■ The problem
In the listing below, locate the line containing "an entry. -/" and the line containing "let r : Ready". Output both of them and every line between, exactly as written, and nothing more.
────────
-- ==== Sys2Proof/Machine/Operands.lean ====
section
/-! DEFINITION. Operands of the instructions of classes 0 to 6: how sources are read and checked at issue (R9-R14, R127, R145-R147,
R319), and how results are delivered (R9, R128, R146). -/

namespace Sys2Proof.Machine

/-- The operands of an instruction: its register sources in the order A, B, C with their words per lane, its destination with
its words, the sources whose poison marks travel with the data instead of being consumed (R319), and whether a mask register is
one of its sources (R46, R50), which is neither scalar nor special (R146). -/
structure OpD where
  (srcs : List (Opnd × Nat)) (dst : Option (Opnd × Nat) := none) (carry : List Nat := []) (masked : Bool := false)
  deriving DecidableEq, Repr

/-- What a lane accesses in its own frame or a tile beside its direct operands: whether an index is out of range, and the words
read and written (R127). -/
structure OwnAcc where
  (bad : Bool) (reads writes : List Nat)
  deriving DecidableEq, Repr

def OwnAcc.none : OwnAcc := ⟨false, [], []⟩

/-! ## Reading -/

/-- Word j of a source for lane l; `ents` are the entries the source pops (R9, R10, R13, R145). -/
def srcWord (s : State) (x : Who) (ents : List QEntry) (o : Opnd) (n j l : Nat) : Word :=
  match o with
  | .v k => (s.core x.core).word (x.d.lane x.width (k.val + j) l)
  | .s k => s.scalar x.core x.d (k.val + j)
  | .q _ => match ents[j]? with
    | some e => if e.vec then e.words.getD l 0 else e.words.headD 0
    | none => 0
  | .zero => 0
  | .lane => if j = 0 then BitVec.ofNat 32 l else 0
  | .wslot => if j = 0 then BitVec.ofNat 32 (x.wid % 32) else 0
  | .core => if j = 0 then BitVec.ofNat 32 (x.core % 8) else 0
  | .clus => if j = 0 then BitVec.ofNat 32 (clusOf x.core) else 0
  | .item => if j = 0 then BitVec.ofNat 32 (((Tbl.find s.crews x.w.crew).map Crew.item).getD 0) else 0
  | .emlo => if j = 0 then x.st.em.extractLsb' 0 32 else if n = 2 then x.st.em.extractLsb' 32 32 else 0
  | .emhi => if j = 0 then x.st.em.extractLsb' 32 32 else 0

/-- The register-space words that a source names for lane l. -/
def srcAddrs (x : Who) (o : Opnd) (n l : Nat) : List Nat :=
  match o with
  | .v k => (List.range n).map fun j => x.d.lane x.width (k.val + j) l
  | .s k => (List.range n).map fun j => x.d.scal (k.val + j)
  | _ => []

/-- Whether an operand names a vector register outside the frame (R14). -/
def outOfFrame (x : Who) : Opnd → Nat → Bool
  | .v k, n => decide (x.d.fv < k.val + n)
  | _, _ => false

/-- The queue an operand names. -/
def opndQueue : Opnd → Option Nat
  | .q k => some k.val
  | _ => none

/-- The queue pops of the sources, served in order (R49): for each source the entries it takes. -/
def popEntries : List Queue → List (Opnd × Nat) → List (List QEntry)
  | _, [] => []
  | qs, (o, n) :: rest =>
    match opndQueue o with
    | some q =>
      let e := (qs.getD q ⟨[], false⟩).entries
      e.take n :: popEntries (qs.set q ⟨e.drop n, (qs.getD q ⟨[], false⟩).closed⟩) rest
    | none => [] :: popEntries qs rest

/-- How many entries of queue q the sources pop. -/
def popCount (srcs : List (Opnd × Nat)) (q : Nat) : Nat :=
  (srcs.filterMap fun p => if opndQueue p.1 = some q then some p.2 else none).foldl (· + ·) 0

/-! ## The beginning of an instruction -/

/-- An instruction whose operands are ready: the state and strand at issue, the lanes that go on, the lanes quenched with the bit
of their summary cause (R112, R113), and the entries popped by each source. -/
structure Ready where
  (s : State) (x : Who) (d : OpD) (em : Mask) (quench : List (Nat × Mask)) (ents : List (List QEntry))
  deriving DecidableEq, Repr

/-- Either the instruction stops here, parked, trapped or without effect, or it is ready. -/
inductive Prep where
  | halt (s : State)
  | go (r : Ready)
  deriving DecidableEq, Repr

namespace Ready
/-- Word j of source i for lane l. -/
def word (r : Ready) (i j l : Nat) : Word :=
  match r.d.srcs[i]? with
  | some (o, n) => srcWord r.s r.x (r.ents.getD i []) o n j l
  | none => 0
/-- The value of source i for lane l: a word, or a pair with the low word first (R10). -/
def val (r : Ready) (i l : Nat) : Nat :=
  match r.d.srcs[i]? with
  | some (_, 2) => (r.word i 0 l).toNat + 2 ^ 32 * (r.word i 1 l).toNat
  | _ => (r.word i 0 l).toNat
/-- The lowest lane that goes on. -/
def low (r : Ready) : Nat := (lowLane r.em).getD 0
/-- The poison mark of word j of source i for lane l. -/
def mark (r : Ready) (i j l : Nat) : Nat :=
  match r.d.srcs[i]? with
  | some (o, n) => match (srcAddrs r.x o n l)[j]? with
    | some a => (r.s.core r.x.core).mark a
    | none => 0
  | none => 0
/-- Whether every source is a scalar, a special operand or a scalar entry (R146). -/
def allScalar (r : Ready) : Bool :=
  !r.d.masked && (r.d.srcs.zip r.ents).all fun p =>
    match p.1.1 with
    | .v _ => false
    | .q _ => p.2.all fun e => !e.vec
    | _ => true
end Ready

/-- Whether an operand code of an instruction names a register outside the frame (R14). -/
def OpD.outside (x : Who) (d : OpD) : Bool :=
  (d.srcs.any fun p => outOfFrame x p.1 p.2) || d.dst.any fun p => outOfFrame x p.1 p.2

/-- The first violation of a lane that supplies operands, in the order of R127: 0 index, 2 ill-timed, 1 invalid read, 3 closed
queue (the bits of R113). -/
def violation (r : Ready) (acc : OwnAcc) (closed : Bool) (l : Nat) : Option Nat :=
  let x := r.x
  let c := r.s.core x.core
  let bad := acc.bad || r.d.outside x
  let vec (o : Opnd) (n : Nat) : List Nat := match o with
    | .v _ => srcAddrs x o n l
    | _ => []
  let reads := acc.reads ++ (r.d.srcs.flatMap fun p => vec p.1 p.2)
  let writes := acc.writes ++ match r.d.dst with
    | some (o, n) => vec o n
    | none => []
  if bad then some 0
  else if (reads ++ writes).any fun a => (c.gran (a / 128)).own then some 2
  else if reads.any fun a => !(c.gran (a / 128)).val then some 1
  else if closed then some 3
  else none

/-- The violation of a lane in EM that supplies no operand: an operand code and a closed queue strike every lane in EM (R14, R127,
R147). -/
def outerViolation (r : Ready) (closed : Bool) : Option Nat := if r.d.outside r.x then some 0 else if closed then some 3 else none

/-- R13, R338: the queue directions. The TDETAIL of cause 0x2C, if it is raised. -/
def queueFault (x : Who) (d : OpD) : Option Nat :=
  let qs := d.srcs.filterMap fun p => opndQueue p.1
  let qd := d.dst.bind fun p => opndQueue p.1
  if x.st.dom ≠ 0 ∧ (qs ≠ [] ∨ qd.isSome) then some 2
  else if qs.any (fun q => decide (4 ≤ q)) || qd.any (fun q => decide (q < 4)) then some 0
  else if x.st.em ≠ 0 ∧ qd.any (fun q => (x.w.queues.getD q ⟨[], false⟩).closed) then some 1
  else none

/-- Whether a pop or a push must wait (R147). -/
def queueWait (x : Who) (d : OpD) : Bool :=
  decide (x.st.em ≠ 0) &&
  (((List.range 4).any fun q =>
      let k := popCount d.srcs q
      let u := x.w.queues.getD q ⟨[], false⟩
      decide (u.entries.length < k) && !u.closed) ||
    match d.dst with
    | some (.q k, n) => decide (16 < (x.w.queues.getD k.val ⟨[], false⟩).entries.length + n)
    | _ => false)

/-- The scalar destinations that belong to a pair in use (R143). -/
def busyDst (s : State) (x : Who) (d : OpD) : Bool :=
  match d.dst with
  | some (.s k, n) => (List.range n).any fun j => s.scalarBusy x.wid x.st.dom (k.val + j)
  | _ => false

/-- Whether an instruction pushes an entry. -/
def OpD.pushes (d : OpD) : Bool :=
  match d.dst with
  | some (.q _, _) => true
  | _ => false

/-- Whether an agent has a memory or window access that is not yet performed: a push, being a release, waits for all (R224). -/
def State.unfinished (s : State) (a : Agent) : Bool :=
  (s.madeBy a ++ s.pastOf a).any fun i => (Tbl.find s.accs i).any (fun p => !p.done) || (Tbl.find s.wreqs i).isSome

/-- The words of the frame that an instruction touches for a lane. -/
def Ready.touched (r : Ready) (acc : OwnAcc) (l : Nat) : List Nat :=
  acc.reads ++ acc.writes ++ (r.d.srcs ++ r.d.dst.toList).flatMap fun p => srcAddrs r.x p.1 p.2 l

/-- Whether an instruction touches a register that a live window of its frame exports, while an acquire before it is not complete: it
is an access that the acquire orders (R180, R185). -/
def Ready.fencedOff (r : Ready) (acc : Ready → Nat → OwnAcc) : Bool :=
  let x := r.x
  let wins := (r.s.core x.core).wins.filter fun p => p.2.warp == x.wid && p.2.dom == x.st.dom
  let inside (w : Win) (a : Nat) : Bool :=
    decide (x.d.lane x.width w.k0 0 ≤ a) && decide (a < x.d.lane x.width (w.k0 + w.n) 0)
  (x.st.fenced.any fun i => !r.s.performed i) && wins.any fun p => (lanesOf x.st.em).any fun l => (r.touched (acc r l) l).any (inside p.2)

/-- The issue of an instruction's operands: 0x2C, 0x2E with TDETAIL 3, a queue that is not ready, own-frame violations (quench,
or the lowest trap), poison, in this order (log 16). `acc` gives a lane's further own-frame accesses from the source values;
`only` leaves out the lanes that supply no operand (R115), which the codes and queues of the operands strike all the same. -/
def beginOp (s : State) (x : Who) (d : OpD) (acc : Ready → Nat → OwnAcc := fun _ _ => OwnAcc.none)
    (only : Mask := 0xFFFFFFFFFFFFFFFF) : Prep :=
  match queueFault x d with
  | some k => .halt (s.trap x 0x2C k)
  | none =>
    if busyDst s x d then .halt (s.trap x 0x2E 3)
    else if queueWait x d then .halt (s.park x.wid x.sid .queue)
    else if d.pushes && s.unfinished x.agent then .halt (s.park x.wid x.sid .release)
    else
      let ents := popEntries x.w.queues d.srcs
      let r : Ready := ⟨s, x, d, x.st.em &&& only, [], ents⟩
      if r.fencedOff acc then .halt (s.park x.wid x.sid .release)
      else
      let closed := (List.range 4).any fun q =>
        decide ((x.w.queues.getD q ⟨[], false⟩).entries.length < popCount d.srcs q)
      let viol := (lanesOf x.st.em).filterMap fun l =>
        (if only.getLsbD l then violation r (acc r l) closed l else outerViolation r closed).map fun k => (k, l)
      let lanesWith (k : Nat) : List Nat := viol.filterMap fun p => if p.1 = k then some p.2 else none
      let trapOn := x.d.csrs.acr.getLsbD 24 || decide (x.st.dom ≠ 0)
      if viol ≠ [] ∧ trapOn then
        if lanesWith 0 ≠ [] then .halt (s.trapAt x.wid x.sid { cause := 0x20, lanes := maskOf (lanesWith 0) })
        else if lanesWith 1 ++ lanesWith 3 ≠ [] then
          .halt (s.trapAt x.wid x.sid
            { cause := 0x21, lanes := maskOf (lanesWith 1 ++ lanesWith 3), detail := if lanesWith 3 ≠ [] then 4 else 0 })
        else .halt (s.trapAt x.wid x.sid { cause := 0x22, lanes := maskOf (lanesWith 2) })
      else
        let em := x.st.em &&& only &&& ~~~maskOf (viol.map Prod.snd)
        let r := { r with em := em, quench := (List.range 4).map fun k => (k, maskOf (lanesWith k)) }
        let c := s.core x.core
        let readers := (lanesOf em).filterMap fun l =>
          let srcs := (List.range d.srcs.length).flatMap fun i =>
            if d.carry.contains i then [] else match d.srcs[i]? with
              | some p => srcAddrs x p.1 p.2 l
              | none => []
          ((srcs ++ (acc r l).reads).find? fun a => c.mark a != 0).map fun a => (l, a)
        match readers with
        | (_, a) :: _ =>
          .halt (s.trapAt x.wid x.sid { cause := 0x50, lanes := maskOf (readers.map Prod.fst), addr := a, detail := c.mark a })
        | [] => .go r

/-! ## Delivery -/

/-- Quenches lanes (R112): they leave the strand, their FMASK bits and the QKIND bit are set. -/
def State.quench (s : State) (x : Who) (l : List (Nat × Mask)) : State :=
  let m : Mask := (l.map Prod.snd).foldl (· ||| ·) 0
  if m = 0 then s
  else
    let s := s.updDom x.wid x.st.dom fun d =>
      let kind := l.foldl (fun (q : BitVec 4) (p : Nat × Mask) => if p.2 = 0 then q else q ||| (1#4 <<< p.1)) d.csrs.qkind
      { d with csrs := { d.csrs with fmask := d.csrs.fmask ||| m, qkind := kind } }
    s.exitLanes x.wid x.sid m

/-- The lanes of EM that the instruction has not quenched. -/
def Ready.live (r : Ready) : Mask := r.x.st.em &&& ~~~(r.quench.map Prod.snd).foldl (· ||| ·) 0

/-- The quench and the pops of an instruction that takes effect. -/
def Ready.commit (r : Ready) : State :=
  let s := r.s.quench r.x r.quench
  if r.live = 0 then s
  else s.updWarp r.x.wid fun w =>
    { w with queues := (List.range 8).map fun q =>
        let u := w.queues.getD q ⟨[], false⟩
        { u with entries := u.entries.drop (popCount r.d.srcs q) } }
────────
■ Exercise answer
/-- Whether an instruction pushes an entry. -/
def OpD.pushes (d : OpD) : Bool :=
  match d.dst with
  | some (.q _, _) => true
  | _ => false

/-- Whether an agent has a memory or window access that is not yet performed: a push, being a release, waits for all (R224). -/
def State.unfinished (s : State) (a : Agent) : Bool :=
  (s.madeBy a ++ s.pastOf a).any fun i => (Tbl.find s.accs i).any (fun p => !p.done) || (Tbl.find s.wreqs i).isSome

/-- The words of the frame that an instruction touches for a lane. -/
def Ready.touched (r : Ready) (acc : OwnAcc) (l : Nat) : List Nat :=
  acc.reads ++ acc.writes ++ (r.d.srcs ++ r.d.dst.toList).flatMap fun p => srcAddrs r.x p.1 p.2 l

/-- Whether an instruction touches a register that a live window of its frame exports, while an acquire before it is not complete: it
is an access that the acquire orders (R180, R185). -/
def Ready.fencedOff (r : Ready) (acc : Ready → Nat → OwnAcc) : Bool :=
  let x := r.x
  let wins := (r.s.core x.core).wins.filter fun p => p.2.warp == x.wid && p.2.dom == x.st.dom
  let inside (w : Win) (a : Nat) : Bool :=
    decide (x.d.lane x.width w.k0 0 ≤ a) && decide (a < x.d.lane x.width (w.k0 + w.n) 0)
  (x.st.fenced.any fun i => !r.s.performed i) && wins.any fun p => (lanesOf x.st.em).any fun l => (r.touched (acc r l) l).any (inside p.2)

/-- The issue of an instruction's operands: 0x2C, 0x2E with TDETAIL 3, a queue that is not ready, own-frame violations (quench,
or the lowest trap), poison, in this order (log 16). `acc` gives a lane's further own-frame accesses from the source values;
`only` leaves out the lanes that supply no operand (R115), which the codes and queues of the operands strike all the same. -/
def beginOp (s : State) (x : Who) (d : OpD) (acc : Ready → Nat → OwnAcc := fun _ _ => OwnAcc.none)
    (only : Mask := 0xFFFFFFFFFFFFFFFF) : Prep :=
  match queueFault x d with
  | some k => .halt (s.trap x 0x2C k)
  | none =>
    if busyDst s x d then .halt (s.trap x 0x2E 3)
    else if queueWait x d then .halt (s.park x.wid x.sid .queue)
    else if d.pushes && s.unfinished x.agent then .halt (s.park x.wid x.sid .release)
    else
      let ents := popEntries x.w.queues d.srcs
      let r : Ready := ⟨s, x, d, x.st.em &&& only, [], ents⟩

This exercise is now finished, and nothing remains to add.